Speaking with Yonhap, Stoltenberg highlighted "global challenges, especially those coming from China, and one way to do that is to work more closely with partners in the region."

Some analysts believe that NATO, for its part, is working towards closer relations with like-minded countries, and Japan and South Korea are well aware of the similarities between Russia's invasion of Ukraine and the growing concern in the Indo-Pacific region of a similar conflict if China decides to invade Taiwan.

NATO is working to highlight that the Ukrainian crisis is not a European crisis, but rather a global crisis and a challenge to the rules-based order, and this is why the European alliance is keen mainly on the participation of other countries in providing support to Ukraine.

Stoltenberg's visit comes after the leaders of South Korea and Japan attended an unprecedented NATO summit in Madrid last June, in which the alliance adopted a strategic document that described China as a "systematic challenge to Euro-Atlantic security."

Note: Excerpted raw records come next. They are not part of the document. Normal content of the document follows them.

/-- The byte of the pushing workgroup's private core scratch (R300). -/
def State.coreByte (s : State) (c : Cmd) (p : DWord) (off : Nat) : Except Nat BLoc :=
  match c.lid, c.wg with
  | some lid, some wg =>
    if c.gone || ptrMbz p ≠ 0 || (s.launch lid).scratch ≤ ptrOff p + off || (s.wg lid wg).st == .ended then .error 4
    else .ok (.sc (.core lid wg) (ptrOff p + off))
  | _, _ => .error 3

/-- Byte `off` from the command's source or destination. -/
def State.epByte (s : State) (die : Nat) (c : Cmd) (write : Bool) (off : Nat) : Except Nat BLoc :=
  let p := if write then cDst c.rec_ else cSrc c.rec_
  match (if write then cDk c.rec_ else cSk c.rec_) with
  | 0 => s.globByte die c write ((p.toNat + off) % 2 ^ 64)
  | 1 => s.bufByte die c .die p off
  | 2 => s.bufByte die c .cluster p off
  | 3 => s.coreByte c p off
  | _ => .ok (.peer ((p.toNat + off) % 2 ^ 64))

/-! ## What a command does, byte by byte in its order -/

/-- The offsets from SRC and from DST of a 1-D, 2-D or 3-D command. -/
def blockOffs (r : List Word) : List (Nat × Nat) :=
  (List.range (cPlanes r)).flatMap fun p => (List.range (cRows r)).flatMap fun k => (List.range (cLen r)).map fun i =>
    (p * cPitch r 9 true + k * cPitch r 8 false + i, p * cPitch r 11 true + k * cPitch r 10 false + i)

/-- The addresses of the i-th index of a gather. -/
def idxVas (c : Cmd) (i : Nat) : List Nat := (List.range 4).map fun j => ((cIdx c.rec_).toNat + 4 * i + j) % 2 ^ 64

/-- The bytes of the i-th index of a gather. -/
def State.idxBytes (s : State) (die : Nat) (c : Cmd) (i : Nat) : Except Nat (List Nat) :=
  (idxVas c i).mapM fun va =>
    match s.globByte die c false va with
    | .ok (.mem l) => .ok l
    | .ok _ => .error 5
    | .error e => .error e

/-- What an engine knows of a read (R255, R258): it has no staging, and its launch's start bounds what it may show. A command of a
packet belongs to no launch: of a byte that no guaranteed write has, w0 is what the byte held before every write of the order.
(DESIGN CHOICE, log entry 144) -/
def State.engAt (s : State) (c : Cmd) : At :=
  { stamp := s.stamp, seq := s.nextSeq, start := (c.lid.map fun l => (s.launch l).acceptSeq).getD 0 }

/-- The command's acquire as it counts for a read of addresses: one of a published range has what the swaps before the start
included (R259). -/
def State.pubAcq (s : State) (die : Nat) (c : Cmd) (vas : List Nat) : Acq :=
  { c.acq with pub := !vas.isEmpty && vas.all fun va => inPub (s.die die) c.ctx va 1 }

/-- The indices of a gather, in order: each is a number, or the status that stops the command there. -/
def State.indices (die : Nat) (c : Cmd) : List Nat → State → List (Except Nat Nat) × State
  | [], s => ([], s)
  | i :: is, s =>
    match s.idxBytes die c i with
    | .error e =>
      let (r, s) := State.indices die c is s
      (.error e :: r, s)
    | .ok ls =>
      let (b, s) := s.readPieces [] (s.pubAcq die c (idxVas c i)) none (s.engAt c) c.ctx (pieces ls)
      let (r, s) := State.indices die c is s
      (.ok (bytesToNat b) :: r, s)

/-- The offsets of a command: from SRC, and from DST; a gather's depend on its indices. -/
def State.copyOffs (s : State) (die : Nat) (c : Cmd) : List (Except Nat (Nat × Nat)) × State :=
  let r := c.rec_
  if cOp r = 3 then
    let g := cGesz r
    let (ks, s) := State.indices die c (List.range (cLen r / g)) s
    (ks.zipIdx.flatMap fun k => match k.1 with
      | .error e => List.replicate g (.error e)
      | .ok x => (List.range g).map fun j => .ok (x * g + j, k.2 * g + j), s)
  else ((blockOffs r).map .ok, s)

/-- One byte's source and destination, or the status that stops the command there: the source is read first. -/
def State.bytePair (s : State) (die : Nat) (c : Cmd) : Except Nat (Nat × Nat) → Except Nat (BLoc × BLoc)
  | .error e => .error e
  | .ok (a, b) =>
    match s.epByte die c false a, s.epByte die c true b with
    | .ok x, .ok y => .ok (x, y)
    | .error e, _ => .error e
    | _, .error e => .error e

/-- The pairs before the first failing access, and its status (0 for none). -/
def untilFail : List (Except Nat (BLoc × BLoc)) → List (BLoc × BLoc) × Nat
  | [] => ([], 0)
  | .error e :: _ => ([], e)
  | .ok x :: l => (x :: (untilFail l).1, (untilFail l).2)
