/-- UNIT_RESTORE: a pre-empted unit whose turn it is in the order of some die, and that fits, resumes there (R179). -/
def execUnitRestore (lid inst : Nat) (s : State) : Out :=
  .next (
    let here (d : Nat) : Option (Nat × Offer × List Nat) := match s.nextUnit d with
      | some (o, sites) => if o.lid == lid && o.idx == inst && (o.p.any fun p => p.preempted) then some (d, o, sites) else none
      | none => none
    match (List.range 24).findSome? here with
    | none => s
    | some (die, o, sites) =>
      let s := s.updLaunch lid fun l => { l with pending := l.pending.filter fun p => p.idx != inst }
      let s := ((s.inst lid inst).members.zip sites).foldl (fun s m => s.restoreWg lid m.1 die m.2) s
      (s.placedAt die o).goOn lid)

/-! ## CONTEXT_SWITCH_OUT and CONTEXT_SWITCH_IN, R219, R335, R347, R348 -/

/-- The engines of a die that a switch-out stops. (DEDUCED, log entry 86) -/
def State.ctxEngines (s : State) (die ctx : Nat) : List EngineKind :=
  let sites := ((s.wgs.filter fun g => g.2.die == die && g.2.st == .running && (s.launch g.1.1).ctx == ctx).map fun g =>
    g.2.site).eraseDups
  (sites.flatMap fun i => [.picker i, .matrix i]) ++ ((List.range 8).map .copy) ++ ((List.range 2).map .encode) ++
    [.walker, .queueUnit]

/-- The units of a context that hold a place. -/
def State.ctxUnits (s : State) (ctx : Nat) : List (Nat × Nat) :=
  ((s.wgs.filter fun g => (g.2.st == .running || g.2.st == .prefetched) && (s.launch g.1.1).ctx == ctx).map fun g =>
    (g.1.1, g.2.inst)).eraseDups

/-- The cluster and die buffers of a context, pinned ones included. -/
def State.ctxBufs (s : State) (ctx : Nat) : List (Nat × Nat × Buffer) :=
  (List.range 24).flatMap fun d =>
    ((s.die d).bufs.filter fun b => b.2.ctx == ctx && b.2.lvl != .core).map fun b => (d, b.1, b.2)

/-- A request to stop a context stands on some die. -/
def State.ctxStopping (s : State) (ctx : Nat) : Bool := s.dies.toList.any fun d => d.stops.any fun r => r.ctx == some ctx

/-- Every engine of every die has acknowledged the stop of a context, and nothing of it is outstanding. -/
def State.ctxQuiet (s : State) (ctx : Nat) : Bool :=
  (s.dies.toList.all fun d => d.stops.all fun r => r.ctx != some ctx || r.waiting.isEmpty) &&
    (s.ctxUnits ctx).all fun u => s.quietUnit u.1 u.2

/-- The 64 KiB pages of HBM, numbered from die 0 on: the page number of the n-th. -/
def hbmPage (n : Nat) : Nat := n / 786432 * 2 ^ 20 + n % 786432

/-- What the tables of all contexts map or name, as first page and how many: tables, pages and blocks (R349). -/
def State.tablePages (s : State) : List (Nat × Nat) :=
  (s.contexts.map fun c => (c.2.tableBase.toNat / 65536, 1)) ++ s.allEntries.filterMap fun x =>
    let e := s.tableEntry x.2
    if e % 2 == 0 || (e / 16 % 2 == 1 && (x.1 == 3 || e / 2 % 2 == 0)) then none
    else some (entryPa e / 65536, if x.1 == 2 && e / 2 % 2 == 0 then 4096 else 1)

/-- A page of HBM that no one uses: memory lists nothing of it, no tables map it or lie in it, no context's register space and no entry
of the HDM map is there. -/
def State.pageFree (s : State) (page : Nat) : Bool :=
  (s.mem.all fun b => b.1 / 65536 != page) && (s.tablePages.all fun x => page < x.1 || x.1 + x.2 ≤ page) &&
    (s.contexts.all fun c => c.2.regBase.toNat / 65536 != page) && !s.hostManaged (65536 * page) &&
    (s.hdmBase / 65536 != page || s.hdmCnt == 0)

/-- The first page from the n-th on that passes a test, of at most k, round the end of HBM. -/
def pageFrom (ok : Nat → Bool) : Nat → Nat → Option Nat
  | 0, _ => none
  | k + 1, n => if ok (hbmPage (n % 18874368)) then some (hbmPage (n % 18874368)) else pageFrom ok k (n + 1)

Prepare for a confrontation that no one wants

US Secretary of State Anthony Blinken arrives in China this weekend, and the visit comes at an embarrassing time, and in addition to the statements issued by the Pentagon about an expected military confrontation with Beijing in 2025, Washington pressed until it was able to push the Netherlands and Japan to stop exporting advanced semiconductors to China, and also cut off American suppliers and their relationships with Chinese tech giant Huawei.

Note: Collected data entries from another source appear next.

-- ==== Sys2Proof/Machine/Service.lean ====
section
/-! DEFINITION. Power, firmware, live service and links (00_scope.md, R1, R3, R361 to R364, R371, R372, R376 to R379, R381):
POWER_UP, MODULE_UNPOWERED, FIRMWARE_UPDATE, FIRMWARE_RESTART, CORE_RETIRE, DIE_EVACUATE, DIE_RETURN, HBM_PAGE_RETIRE,
LANE_RECALIBRATION, CLOCK_RECALIBRATION, PEER_DATA_FRAME, PEER_ACK, PEER_NAK, PEER_RESEND_TIMEOUT, FLIT_CRC_FAIL, LINK_FAIL. -/

namespace Sys2Proof.Machine

/-! ## Power -/

/-- At most three fused sites: a die has at least 33 live cores of 36 (R2). -/
def fusesOf (x : BitVec 36) : BitVec 36 :=
  (((List.range 36).filter x.getLsbD).take 3).foldl (fun y i => y ||| (1#36 <<< i)) 0

/-- A die as the module comes up: in service, with its fuses, and its pickers' LFSRs seeded (R2, R364).
(DESIGN CHOICE, log entry 10) -/
def bootDie (i : Nat) : Die :=
  { harvest := fusesOf (Config.fuses i)
    cores := Vector.ofFn fun (k : Fin 36) => { lfsr := Config.lfsrSeed i k.val } }

/-- POWER_UP (R3): the host brings the module up and loads the firmware images, which run only where their signature has been
verified (`ext.ok`, R378). (DESIGN CHOICE, log entry 2) -/
def execPowerUp (s : State) : Out :=
  .next (if s.power then s
    else
      { s with power := true, running := s.ext.ok
               fwImages := Vector.replicate 12 (if s.ext.ok then some s.ext.image else none)
               dies := Vector.ofFn fun (i : Fin 24) => bootDie i.val })

/-- MODULE_UNPOWERED (R3): management and all running work stop. Host memory, the security block's protected storage and what
is still to come from outside are not the module's to lose. (DEDUCED, log entry 102) -/
def execModuleUnpowered (s : State) : Out :=
  .next { State.reset with
    mem := s.mem.filter fun c => hostBase ≤ c.1
    xmssLeaf := s.xmssLeaf
    xmssTree := s.xmssTree
    freeCtr := s.freeCtr
    agenda := s.agenda }

/-! ## Firmware -/

/-- FIRMWARE_UPDATE: the first step takes core 0 out of the event queue, for a verified image only; each further one lets the
core that is out load the image and rejoin, and takes the next out. The features of the new images are then offered.
(DESIGN CHOICE, log entry 101) -/
def execFirmwareUpdate (s : State) : Out :=
  s.powered fun s =>
    match s.fwOut with
    | none => if s.ext.ok then { s with updating := true, fwOut := some (0, s.ext.image, s.ext.val) } else s
    | some (k, img, feat) =>
      let s := { s with fwImages := vset s.fwImages k (some img) }
      if k < 11 then { s with fwOut := some (k + 1, img, feat) }
      else { s with fwOut := none, updating := false, devfeat := s.devfeat ||| feat }

/-- FIRMWARE_RESTART: firmware that runs stops; firmware that has stopped runs again, where its images are verified (R378). The
submission latch and every tail keep their contents. -/
def execFirmwareRestart (s : State) : Out :=
  s.powered fun s => { s with running := !s.running && s.fwImages.all Option.isSome }

/-! ## Changes of the identity page, R364, R379, R380 -/

/-- The page's GEN becomes odd, or even again. -/
def State.turnGen (s : State) (c : Option (Instr × ExtIn)) : State := { s with idGen := s.idGen + 1, change := c }

/-- The workgroups that run or stand prefetched on some sites of a die. -/
def State.occupants (s : State) (die : Nat) (at_ : Nat → Bool) : List ((Nat × Nat) × Wg) :=
  s.wgs.filter fun g => g.2.die == die && at_ g.2.site && (g.2.st == .running || g.2.st == .prefetched)

/-- The units there are pre-empted: the stop of a running one is requested, a prefetched one goes back to its bank. -/
def State.vacate (s : State) (die : Nat) (at_ : Nat → Bool) : State :=
  let us := ((s.occupants die at_).map fun g => (g.1.1, g.2.inst)).eraseDups
  let runs (u : Nat × Nat) : Bool := (s.inst u.1 u.2).members.any (s.runs u.1)
  us.foldl (fun s u =>
    if runs u then (if s.stopping u.1 u.2 then s else s.requestStop u) else s.saveUnit u.1 u.2) s

/-- A change of a die's cores: it begins with GEN odd and the pre-emption of the units there, and ends, once none is left,
with GEN even and the tables rewritten. Nothing begins where the save would not fit. (DEDUCED, log entry 100) -/
def State.service (s : State) (i : Instr) (ok : Bool) (at_ : Nat → Bool) (f : Die → Die) : State :=
  match s.change with
  | none =>
    let us := ((s.occupants s.ext.die at_).map fun g => (g.1.1, g.2.inst)).eraseDups
    if !ok || !s.saveFits us then s else (s.turnGen (some (i, s.ext))).vacate s.ext.die at_
  | some (j, e) =>
    let us := ((s.occupants s.ext.die at_).map fun g => (g.1.1, g.2.inst)).eraseDups
    if i != j || e != s.ext then s
    else if us.isEmpty then (s.updDie s.ext.die f).turnGen none
    else if s.saveFits us then s.vacate s.ext.die at_
    else s

/-- CORE_RETIRE: the site `ext.site` of die `ext.die`. -/
def execCoreRetire (s : State) : Out :=
  s.powered fun s =>
    let d := s.die s.ext.die
    s.service .coreRetire (d.online && d.sites.contains s.ext.site) (· == s.ext.site) fun d =>
      { d with offline := d.offline ||| (1#36 <<< s.ext.site) }

/-- DIE_EVACUATE: die `ext.die`. -/
def execDieEvacuate (s : State) : Out :=
  s.powered fun s => s.service .dieEvacuate (s.die s.ext.die).online (fun _ => true) fun d =>
    { d with online := false, away := true }

/-- DIE_RETURN: the evacuated die `ext.die`. -/
def execDieReturn (s : State) : Out :=
  s.powered fun s => s.service .dieReturn (s.die s.ext.die).away (fun _ => false) fun d =>
    { d with online := true, away := false }

/-! ## HBM_PAGE_RETIRE, R379 -/

/-- Where a location of the retired page now lies. -/
def movedLoc (pa newPa loc : Nat) : Nat := if loc / 65536 * 65536 = pa then newPa + loc % 65536 else loc

/-- Memory with one 64 KiB page moved. -/
def movePage (m : List Host.Cell) (pa newPa : Nat) : List Host.Cell :=
  let inPage (b : Nat) (c : Host.Cell) : Bool := c.1 / 65536 * 65536 == b
  memSetAll (m.filter fun c => !inPage pa c && !inPage newPa c) ((m.filter (inPage pa)).map fun c => (movedLoc pa newPa c.1, c.2))

/-- A level-2 block with one page elsewhere: the table that maps its pages one by one, written at `tbl`, and the pointer to it. -/
def State.splitBlock (s : State) (pa newPa tbl a : Nat) : State :=
  let e := s.tableEntry a
  let row (k : Nat) : List (Nat × Byte) :=
    let p := entryPa e + 65536 * k
    ((List.range 8).map fun j => tbl + 8 * k + j).zip (natToBytes 8 ((if p = pa then newPa else p) + e % 2 ^ 5 / 4 * 4 + 3))
  (s.fwPlain .system ((List.range 4096).flatMap row)).writeTable (a, BitVec.ofNat 64 (tbl + 3))

/-- The entry maps the page in a level-2 block of HBM. -/
def inBlock (lev e pa : Nat) : Bool :=
  lev == 2 && e % 4 == 1 && e / 16 % 2 == 0 && entryMbz e && entryPa e % 2 ^ 28 == 0 && entryPa e ≤ pa && pa < entryPa e + 2 ^ 28

/-- The entry names the page: a table pointer to it, or a page entry of HBM. -/
def namesPage (lev e pa : Nat) : Bool := e % 4 == 3 && entryPa e == pa && (lev != 3 || e / 16 % 2 == 0)

/-- The entries that map the retired page name the new one: a block that holds it is split, with tables from `tbl` upward, 64 KiB
apart; a valid entry of the HDM map follows too (R375, R379). `all` are the entries of every context's tables, where they stand now. -/
def State.moveEntries (s : State) (all : List (Nat × Nat)) (pa newPa tbl : Nat) : State :=
  let blocks := (all.filter fun x => inBlock x.1 (s.tableEntry x.2) pa).map Prod.snd
  let s' := (all.filter fun x => namesPage x.1 (s.tableEntry x.2) pa).foldl (fun s' x =>
    s'.writeTable (x.2, BitVec.ofNat 64 (s.tableEntry x.2 - pa + newPa))) s
  let s' := (blocks.zipIdx).foldl (fun s' x => s'.splitBlock pa newPa (tbl + 65536 * x.2) x.1) s'
  ((List.range s.hdmCnt).filter fun i => s.hdmPage i == some pa).foldl (fun s' i =>
    s'.writeTable (s.hdmBase + 8 * i, BitVec.ofNat 64 (newPa + 1))) s'

/-- Tables that the split of blocks needs lie in HBM that the driver gives. -/
def State.tablesGiven (s : State) (pa tbl : Nat) : Bool :=
  let n := (s.allEntries.filter fun x => inBlock x.1 (s.tableEntry x.2) pa).length
  (List.range n).all fun k => tbl % 65536 == 0 && backed (tbl + 65536 * k)

/-- Everything in the state that names a location of the page names the new one. (DESIGN CHOICE, log entry 103) -/
def State.rename (s : State) (pa newPa : Nat) : State :=
  let f := movedLoc pa newPa
  let g (w : WriteRec) : WriteRec :=
    { w with
      bytes := (w.bytes.filter fun b => b.1 / 65536 * 65536 ≠ newPa).map fun b => (f b.1, b.2)
      who := w.who.map fun x => (f x.1, x.2)
      tags := w.tags.map fun x => (f (x.1 * 32) / 32, x.2) }
  let st (e : Staged) : Staged := { e with bytes := e.bytes.map fun b => (f b.1, b.2) }
  let jr (l : Launch) : Launch :=
    { l with
      journal := l.journal.map fun e => (e.1, e.2.map fun b => (f b.1, b.2))
      accesses := l.accesses.map fun a => { a with locs := a.locs.map f } }
  let key (k : Nat) : Nat := f (k * 32) / 32
  let cx (c : Context) : Context :=
    { c with tableBase := BitVec.ofNat 64 (f c.tableBase.toNat), regBase := BitVec.ofNat 64 (f c.regBase.toNat) }
  { s with
    mem := movePage s.mem pa newPa
    order := s.order.map g
    keyTag := (s.keyTag.filter fun k => k.1 * 32 / 65536 * 65536 ≠ newPa).map fun k => (key k.1, k.2)
    wgs := s.wgs.map fun w => (w.1, { w.2 with staging := w.2.staging.map st })
    launches := s.launches.map fun l => (l.1, jr l.2)
    loads := s.loads.map fun l => { l with pieces := l.pieces.map fun p => p.map f }
    contexts := s.contexts.map fun c => (c.1, cx c.2)
    objs := s.objs.map fun o => (o.1, { o.2 with locs := o.2.locs.map f })
    hdmBase := f s.hdmBase
    dies := s.dies.map fun d => { d with tlb := d.tlb.filter fun e => !(e.pa ≤ pa && pa < e.pa + e.pages * 65536) } }

/-- HBM_PAGE_RETIRE: page `ext.pa` is copied to page `ext.newPa`; the entries of every context that map it are moved, those of tables
that lie in it too, and what the translation caches hold of it is invalidated. Tables for blocks that must be split lie at `ext.off`.
(DESIGN CHOICE, log entry 103) -/
def execHbmPageRetire (s : State) : Out :=
  s.powered fun s =>
    let pa := s.ext.pa
    let newPa := s.ext.newPa
    if pa % 65536 ≠ 0 || newPa % 65536 ≠ 0 || !backed pa || !backed newPa || pa = newPa || !s.tablesGiven pa s.ext.off then s
    else (s.rename pa newPa).moveEntries (s.allEntries.map fun x => (x.1, movedLoc pa newPa x.2)) pa newPa s.ext.off

/-- LANE_RECALIBRATION and CLOCK_RECALIBRATION change timing only. (DEDUCED, log entry 104) -/
def execLaneRecalibration (s : State) : Out := .next s
def execClockRecalibration (s : State) : Out := .next s

/-! ## Gwetin Link, R264, R376 -/

/-- A frame from a peer is applied: every byte must be mapped writable in the target context, whose key tag it must bear. -/
def State.takeFrame (s : State) (f : Frame) : Option State :=
  match tget s.contexts f.ctx with
  | none => none
  | some c =>
    if f.keyTag != BitVec.ofNat 16 c.key || 4096 < f.data.length then none
    else match s.trRange f.ctx true f.dest.toNat f.data.length with
      | .error _ => none
      | .ok ls =>
        let by_ : AgentAt := { ag := .peer f.flow }
        some ((pieces ls).foldl (fun s p =>
          let bs := (ls.zip f.data).filter fun x => p.contains x.1
          let s := s.tick
          (s.enter by_ none 0 [{ by_ := by_, scope := .system, stamp := s.stamp }] false bs).tagCtx f.ctx p) s)

/-- PEER_DATA_FRAME: `ext.frame`; it is acknowledged, or dropped and negatively acknowledged. -/
def execPeerDataFrame (s : State) : Out :=
  s.powered fun s =>
    let f := s.ext.frame
    match s.takeFrame f with
    | some s => { s with peerOut := s.peerOut ++ [(true, f.flow, f.seq)] }
    | none => { s with peerOut := s.peerOut ++ [(false, f.flow, f.seq)] }

/-- Commands of the copy engines, changed. -/
def State.mapCmds (s : State) (f : Cmd → Cmd) : State :=
  { s with dies := s.dies.map fun d => { d with copyQ := d.copyQ.map fun q => q.map f } }

/-- Frames of a flow, those that fail a test taken away. -/
def State.keepFrames (s : State) (keep : Frame → Bool) : State :=
  { s with flows := s.flows.map fun x => (x.1, { x.2 with sent := x.2.sent.filter keep }) }

/-- PEER_ACK: frame `ext.seq` of flow `ext.flow` has entered the peer's memory order. (DESIGN CHOICE, log entry 105) -/
def execPeerAck (s : State) : Out :=
  s.powered fun s =>
    let k := (s.ext.flow, s.ext.seq)
    (s.keepFrames fun f => (f.flow, f.seq) != k).mapCmds fun c => { c with frames := c.frames.filter fun x => x != k }

/-- The commands that wait for some frames end with status PEER, and their frames are not sent again. -/
def State.failFrames (s : State) (bad : Nat × Nat → Bool) : State :=
  let cs := (s.dies.toList.flatMap fun d => d.copyQ.toList.flatten).filter fun c => c.frames.any bad
  let gone := cs.flatMap Cmd.frames
  (s.keepFrames fun f => !gone.contains (f.flow, f.seq)).mapCmds fun c =>
    if c.frames.any bad then { c with status := if c.status = 0 then 6 else c.status, frames := [] } else c

/-- A flow sends again, in order, every frame from the first unacknowledged one on (R376). -/
def State.resend (s : State) (flow : Nat) : State :=
  { s with linkOut := s.linkOut ++ ((tget s.flows flow).map Flow.sent).getD [], linkResends := s.linkResends + 1 }

/-- PEER_NAK: a key tag that does not match (`ext.ok`) ends the command; else the flow sends again. -/
def execPeerNak (s : State) : Out :=
  s.powered fun s => if s.ext.ok then s.failFrames (· == (s.ext.flow, s.ext.seq)) else s.resend s.ext.flow

/-- PEER_RESEND_TIMEOUT: a flow with an unacknowledged frame sends from that on again. -/
def execPeerResendTimeout (s : State) : Out :=
  s.powered fun s =>
    if ((tget s.flows s.ext.flow).map Flow.sent).getD [] |>.isEmpty then s else s.resend s.ext.flow

/-- FLIT_CRC_FAIL: the link sends the flit again. -/
def execFlitCrcFail (s : State) : Out := s.powered fun s => { s with linkResends := s.linkResends + 1 }

/-- Another port for a frame: the one that its command's peer has left. -/
def State.otherPort (s : State) (f : Frame) : Option Nat :=
  match (s.dies.toList.flatMap fun d => d.copyQ.toList.flatten).find? fun c => c.frames.contains (f.flow, f.seq) with
  | some c => c.peer.bind s.peerPort
  | none => none

/-- LINK_FAIL: link `ext.link` is out of service, peer ports being links 0 to 11. Traffic goes round it: the frames of a port
go by another port of their peer, and a command without one ends with status PEER. -/
def execLinkFail (s : State) : Out :=
  s.powered fun s =>
    if s.linksDown.contains s.ext.link then s
    else
      let s := { s with linksDown := s.linksDown ++ [s.ext.link] }
      if 12 ≤ s.ext.link then s
      else
        let move (f : Frame) : Frame := if f.port = s.ext.link then { f with port := (s.otherPort f).getD f.port } else f
        let go (x : Nat × Flow) : Nat × Flow := (x.1, { x.2 with sent := x.2.sent.map move })
        let s : State := { s with flows := s.flows.map go }
        let dead : List Frame := (s.flows.flatMap fun x => x.2.sent).filter fun f => f.port = s.ext.link
        s.failFrames fun k => dead.any fun f => (f.flow, f.seq) == k

end Sys2Proof.Machine
end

Blinken will also try to reassure China that the anti-China side in Congress, which was reflected in the formation of a new House Committee on Competition with China, does not reflect the White House's thinking.

The question remains, will Blinken succeed in laying a new foundation for stable relations that guarantee setting specific standards and limits for competition with China at a time when Beijing sees Washington not stopping efforts to militarize and encircle China's neighbors in the Pacific and Atlantic regions?